Dataset excerpts:
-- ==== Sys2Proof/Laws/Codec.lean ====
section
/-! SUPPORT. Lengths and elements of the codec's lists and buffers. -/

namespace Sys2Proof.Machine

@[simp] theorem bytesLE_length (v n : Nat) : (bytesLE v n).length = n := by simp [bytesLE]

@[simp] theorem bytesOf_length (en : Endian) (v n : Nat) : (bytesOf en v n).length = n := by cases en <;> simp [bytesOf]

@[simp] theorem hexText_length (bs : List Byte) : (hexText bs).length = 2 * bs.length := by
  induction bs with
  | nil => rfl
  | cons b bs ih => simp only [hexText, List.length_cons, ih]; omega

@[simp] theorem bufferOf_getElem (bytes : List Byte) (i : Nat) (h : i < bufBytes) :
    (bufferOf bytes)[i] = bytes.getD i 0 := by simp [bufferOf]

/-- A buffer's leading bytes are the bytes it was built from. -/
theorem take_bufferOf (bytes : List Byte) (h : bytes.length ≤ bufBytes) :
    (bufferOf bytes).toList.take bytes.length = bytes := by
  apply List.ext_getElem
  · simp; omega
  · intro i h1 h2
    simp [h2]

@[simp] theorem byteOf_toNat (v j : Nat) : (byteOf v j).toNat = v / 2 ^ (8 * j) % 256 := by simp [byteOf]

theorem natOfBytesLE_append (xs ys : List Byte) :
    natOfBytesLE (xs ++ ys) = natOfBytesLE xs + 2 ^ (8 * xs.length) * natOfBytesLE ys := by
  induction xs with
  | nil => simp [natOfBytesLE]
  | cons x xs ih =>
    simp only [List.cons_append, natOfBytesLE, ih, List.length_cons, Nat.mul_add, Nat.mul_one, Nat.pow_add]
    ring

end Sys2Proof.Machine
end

What you have to do:
Beginning at the line with "natOfBytesLE (xs ++" and ending at the line with "Nat.mul_add, Nat.mul_one, Nat.pow_add]", reproduce each line of the data above exactly, and add no other lines.

Task response:
    natOfBytesLE (xs ++ ys) = natOfBytesLE xs + 2 ^ (8 * xs.length) * natOfBytesLE ys := by
  induction xs with
  | nil => simp [natOfBytesLE]
  | cons x xs ih =>
    simp only [List.cons_append, natOfBytesLE, ih, List.length_cons, Nat.mul_add, Nat.mul_one, Nat.pow_add]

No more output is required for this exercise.